Prayers of thanks for Glenna, whose biopsy was negative. Deo gratias!
Also, for Arno, facing med school exams! Thanks so much! God's will
be done! NRN JL
March 6, July 6, November 5
Chapter 29: Whether Brethren Who Leave the Monastery Should Be
If a brother
who through his own fault leaves the monastery
should wish to return,
let him first promise full reparation for his having gone away;
and then let him be received in the lowest place,
as a test of his humility.
And if he should leave again,
let him be taken back again,
and so a third time;
but he should understand that after this
all way of return is denied him.
This one could well apply to groups other than monasteries, families
especially, since most workplaces would never go up to the three-time
The Gospel tells us to forgive 70 times 7 times and surely, we must.
That, however, is a command on us individually, and a command, by the
way, that calls for forgiveness, not foolhardiness. One needn't keep
one's hand on the same hot stove throughout all the forgiving!
At some point, too, probably well before the end of one's forgiveness
rope, the offender would probably have incurred at least some loss of
privilege. Obviously, the dog that is forgiven for killing sheep
several times will not likely tend the flock.
The thing to remember here and in families is that we are not dealing
with only two individuals, but a group. Re-entry into a monastery (or
family,) can be a very tense thing. It is certainly worth doing, but
not a good thing to do limitless times. It wears out the family and
it wears out the community. St. Benedict is not mean here. There is
no element of surprise to the offender about the three-strikes-and-
you're-out program: she has heard it ever since novitiate. It might
be construed as mean if there were no forewarning, but there is.
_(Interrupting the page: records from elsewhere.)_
/-- Timing-only choices (R512, R514, R515) and their event. -/
def countTimings (n : Nat) (vi : Option ViId) (s : State) : State :=
  let s := countFree 0x67 n vi s
  if s.cfg.freeze then s
  else
    let u := bump24 s.ev.nondetTiming n
    let s' := { s with ev := { s.ev with nondetTiming := u.1, ovf := s.ev.ovf ||| ovfBit 20 18 u.2 } }
    match vi with
    | none => s'
    | some v => modVi s' v (fun i =>
        let x := bump24 i.counters.nondetTiming n
        { i with counters := { i.counters with nondetTiming := x.1, ovf := i.counters.ovf ||| ovfBit 4 2 x.2 } })

def countTiming (vi : Option ViId) (s : State) : State := countTimings 1 vi s

/-- A bit-affecting choice (R513, R515) and its event. -/
def countBits (n : Nat) (v : ViId) (s : State) : State :=
  let s := countEvent 0x57 n (some v) s
  if s.cfg.freeze || decide (n = 0) then s
  else
    let u := bump24 s.ev.nondetBits n
    let s' := { s with ev := { s.ev with nondetBits := u.1, ovf := s.ev.ovf ||| ovfBit 20 18 u.2 } }
    modVi s' v (fun i =>
      let x := bump24 i.counters.nondetBits n
      { i with counters := { i.counters with nondetBits := x.1, ovf := i.counters.ovf ||| ovfBit 4 2 x.2 } })

/-- A management write without effect. -/
def mgIgnored (s : State) : State := countEvent 0xC7 1 none s
/-- A VI-page write without effect. -/
def regIgnored (v : ViId) (s : State) : State := countEvent 0x66 1 (some v) s

/-! ## Rings and their contexts (R462, R570) -/

/-- Whether a global ring number is that of a covered ring. -/
def isCovered (ring : Nat) : Bool := decide (Config.ringCount ≤ ring)

/-- The tile that a ring's commands reach (R39, R447, R572). -/
def ringTile (ring : Nat) : Space := if isCovered ring then .twin else .tile

/-- The address of a ring's context (R462, R570). -/
def ctxAddr (s : State) (ring : Nat) : Nat :=
  if isCovered ring then s.cfg.coverBase.toNat * 2 ^ 24 + 64 * (ring - Config.ringCount)
  else s.cfg.ctxBase.toNat * 2 ^ 24 + 64 * ring

/-- BASE, COUNT and MINCLASS that apply to a VI's own rings or to its covered ones (R465, R571). -/
structure ViRange where
  base     : Nat
  count    : Nat
  minClass : Nat
  deriving DecidableEq, Repr

def coverOf (s : State) (v : ViId) : CoverVi := spGet ⟨0, 0, 0⟩ s.twin.vis v.toNat

def viRange (s : State) (covered : Bool) (v : ViId) : ViRange :=
  if covered then
    let r := (coverOf s v).rings
    ⟨Config.ringCount + field r 17 0, field r 36 18, field r 38 37⟩
  else
    let c := cfgVi s v
    ⟨c.ringBase.toNat, c.ringCount.toNat, c.minClass.toNat⟩

/-- The local index of a ring of a VI. -/
def localRing (s : State) (v : ViId) (ring : Nat) : Nat := ring - (viRange s (isCovered ring) v).base

/-- The cached context of a ring. -/
def cacheEntry (s : State) (ring : Nat) : Option CtxEntry := s.rings.cache.find? (fun e => decide (e.ring = ring))

/-- A context as it stands in device memory. -/
def memCtx (s : State) (ring : Nat) : RingCtx := ctxOf (BitVec.ofNat 512 (readNat s .device (ctxAddr s ring) 64))

/-- The states in which a ring may hold started work; a context loaded in one of them after a reset is taken as
HALTED (R561). -/
def RingState.carriesWork : RingState → Bool
  | .ready => true
  | .running => true
  | .blocked => true
  | .suspended => true
  | _ => false

/-- A ring's context: the cache's, else memory's. -/
def ctxOfRing (s : State) (ring : Nat) : RingCtx :=
  match cacheEntry s ring with
  | some e => e.ctx
  | none => memCtx s ring

/-- The started command of a ring. -/
def cmdOf (s : State) (ring : Nat) : Option RunCmd := s.rings.cmds.find? (fun c => decide (c.ring = ring))

def setCmd (s : State) (c : RunCmd) : State :=
  { s with rings := { s.rings with cmds := c :: s.rings.cmds.filter (fun x => decide (x.ring ≠ c.ring)) } }

def dropCmd (s : State) (ring : Nat) : State :=
  { s with rings := { s.rings with cmds := s.rings.cmds.filter (fun x => decide (x.ring ≠ ring)) } }

/-- The command that holds the chain. -/
def holderCmd (s : State) : Option RunCmd :=
  match s.rings.holder with
  | none => none
  | some r => cmdOf s r

def holderVi (s : State) : Option ViId := (holderCmd s).map (fun c => c.vi)

/-! ## Time -/

/-- Whether the chain receives fclk cycles (R664). -/
def fclkRuns (s : State) : Bool :=
  match s.pwr.state with
  | .gated => false
  | .retain => false
  | .off => false
  | .railOff => false
  | _ => true

/-- Stalls of the fclk that pass, against the causes of R626 and R629, by free amounts. -/
def countStalls (n : Nat) (s : State) : State :=
  match holderVi s with
  | some v => (List.range 6).foldl (fun s i => countFree (0x10 + i) (Config.stalledFclk n i) (some v) s) s
  | none =>
    if !s.rings.reads.isEmpty || s.rings.cache.any (fun e => decide (e.ctx.state = .ready) || decide (e.ctx.state = .suspended))
    then countFree 0xC0 (Config.stalledFclk n 6) none s else s

/-- The pins after `n` of the clock: TWN_ALIVE has toggled while the unit has power (R28), TST_SCAN shows scan data only while the
port is open (R49). -/
def movePins (n : Nat) (s : State) : Pins :=
  { twnAlive := if s.ctl.state = .off then s.pins.twnAlive else s.pins.twnAlive ^^ decide (Config.aliveToggles n % 2 = 1),
    tstScan := if s.ctl.test = .opened then Config.scanOut n else 0 }

/-- The clocks advance by free amounts: TCLK, EV_FCLK, and FCYC of the trace (log entry 8). -/
def advanceClock (s : State) : State :=
  let n := s.free
  let f := Config.elapsedFclk n
  let s1 := { s with free := n + 1, tclk := s.tclk + BitVec.ofNat 64 (Config.elapsedTclk n), pins := movePins n s }
  if !fclkRuns s then s1
  else
    let s2 := { s1 with fcyc := s1.fcyc + BitVec.ofNat 48 f }
    if s.cfg.freeze then s2
    else
      let u := bump48 s.ev.fclk f
      let s3 := { s2 with ev := { s2.ev with fclk := u.1, ovf := s2.ev.ovf ||| ovfBit 20 16 u.2 } }
      match holderVi s with
      | none => s3
      | some v => modVi s3 v (fun i =>
          let x := bump48 i.counters.fclk f
          { i with counters := { i.counters with fclk := x.1, ovf := i.counters.ovf ||| ovfBit 4 0 x.2 } })

/-- Issue slots that the slot rate withholds; in timing-repeatable mode each is a timing-only choice (R509), and the run of them
waits to be recorded (R520). -/
def countWithheld (n : Nat) (s : State) : State :=
  if s.pwr.slots = 16 then s
  else
    let k := Config.stalledFclk n 7
    let s1 := countThrottle k (holderVi s) s
    if s.det.trmActive then
      let s2 := countTimings k (holderVi s) s1
      { s2 with throttled := s2.throttled + k }
    else s1

/-- Time passes: stalls, withheld slots and the clocks advance by free amounts (log entry 8). -/
def tick (s0 : State) : State := advanceClock (countWithheld s0.free (countStalls s0.free s0))

/-! ## Device writes of the unit's own records -/

/-- Whether this unit is the secondary of a LOCKSTEP pair, which writes no device memory and sends no hinge packet
or shift request (R565). -/
def isSecondary (s : State) : Bool := decide (s.twin.mode = .lockstep) && !s.twin.primary

/-- A write to device memory: the sectors it covers whole lose their poison (R37). -/
def devWrite (s : State) (a : Nat) (bs : List Byte) : State :=
  if isSecondary s then s else
  let whole := (sectorsOf .device a bs.length).filter (fun k => decide (a ≤ 64 * k) && decide (64 * k + 64 ≤ a + bs.length))
  whole.foldl (fun s k => setSectorPoison s .device (64 * k) false) (writeBytes s .device a bs)

/-- A ring's context written: in the cache, where it then differs from memory, else in memory. -/
def setCtx (s : State) (ring : Nat) (c : RingCtx) : State :=
  match cacheEntry s ring with
  | some _ =>
    { s with rings := { s.rings with
        cache := updateWhere (fun e => decide (e.ring = ring)) (fun e => { e with ctx := c, dirty := true }) s.rings.cache } }
  | none => devWrite s (ctxAddr s ring) (natBytes 64 (ctxBits c).toNat)

def modCtx (s : State) (ring : Nat) (f : RingCtx → RingCtx) : State := setCtx s ring (f (ctxOfRing s ring))

def setRingState (s : State) (ring : Nat) (st : RingState) : State := modCtx s ring (fun c => { c with state := st })

/-- The same, counted as DEV_WR for a VI (R665). -/
def devWriteFor (v : ViId) (s : State) (a : Nat) (bs : List Byte) : State :=
  countEvent 0x24 (sectorsOf .device a bs.length).length (some v) (devWrite s a bs)

/-! ## Row slots (R258, R266) -/

def slotAt (s : State) (h : Nat) : Slot := spGet Slot.zero s.slots h

/-- OPEN of a VI's quota moves by one. -/
def quotaMove (up : Bool) (v : ViId) (s : State) : State :=
  modVi s v (fun i => { i with quotaOpen := if up then i.quotaOpen + 1 else i.quotaOpen - 1 })

/-- A slot written; OPEN of VI_QUOTA follows the slots that are open (R266). -/
def putSlot (s : State) (h : Nat) (x : Slot) : State :=
  let old := slotAt s h
  let s1 := if old.isOpen then quotaMove false old.owner s else s
  let s2 := if x.isOpen then quotaMove true x.owner s1 else s1
  { s2 with slots := spSet Slot.zero s2.slots h x }

def modSlot (s : State) (h : Nat) (f : Slot → Slot) : State := putSlot s h (f (slotAt s h))

/-! ## What a LOCKSTEP pair compares (R566, R567) -/

/-- A binary64 field in canonical form. -/
def canonF64 (x : W64) : W64 := if isNan (ofF64 x) then toF64 .nan else x

/-- A W38 field in canonical form. -/
def canonW38 (x : BitVec 38) : BitVec 38 := if isNan (ofW38 x) then toW38 .nan else x

/-- MAXV or MINV in canonical form, without its bits [39:38]. -/
def shownExtremum (x : Extremum) : List Nat := [(canonW38 x.value).toNat, x.index.toNat]

/-- A row slot in canonical form: its handle and its fields, without padding. -/
def shownSlot (h : Nat) (x : Slot) : List Nat :=
  [h, slotHeader x] ++ shownExtremum x.maxv ++ shownExtremum x.minv
    ++ [x.ref.toNat, (canonF64 x.fsum).toNat, (canonF64 x.fsumsq).toNat, x.xsum.toNat, x.xsumsq.toNat,
        (canonF64 (BitVec.ofNat 64 x.sw.toNat)).toNat, (canonF64 (BitVec.ofNat 64 (x.sw.toNat >>> 64))).toNat, x.dlink.toNat]

/-- A result that the next signature of a LOCKSTEP pair covers. -/
def showTwin (items : List Nat) (s : State) : State :=
  if s.twin.mode = .lockstep then { s with shown := s.shown ++ items } else s

/-- In LOCKSTEP the results since the last signature, with those of a vector or a completion, give a signature, which goes to the
twin (R566). -/
def lockstepFold (items : List Nat) (s : State) : State :=
  if s.twin.mode = .lockstep then
    let g := crc64 0 (Config.lockstepFrame (s.shown ++ items))
    emit { s with shown := [], twin := { s.twin with signature := g } } (.twinLink g)
  else s

/-! ## Vector registers (R169 to R173) -/

def regsOf (s : State) (ring : Nat) : RegFile := spGet [] s.rings.regs ring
Anyone coming back for the third time knows they are on their last
leg. Foul up that time, and you're history.
The monastery is a specialized society with a specialized goal:
seeking union with God for all its members. Because of that
specialized nature, the monastery does not have an infinite
commitment to anyone, except to one who truly perseveres unto death.
Not everyone who wants to join a monastery is truly called to be a
monastic. People can be allowed to leave, or they can be thrown out,
or they can be told they can never come back after the third time.
This is a different situation from forgiveness. The one denied
further entry must, no doubt at all, be forgiven, but he must also
know that his chances to disrupt the community have come to an end.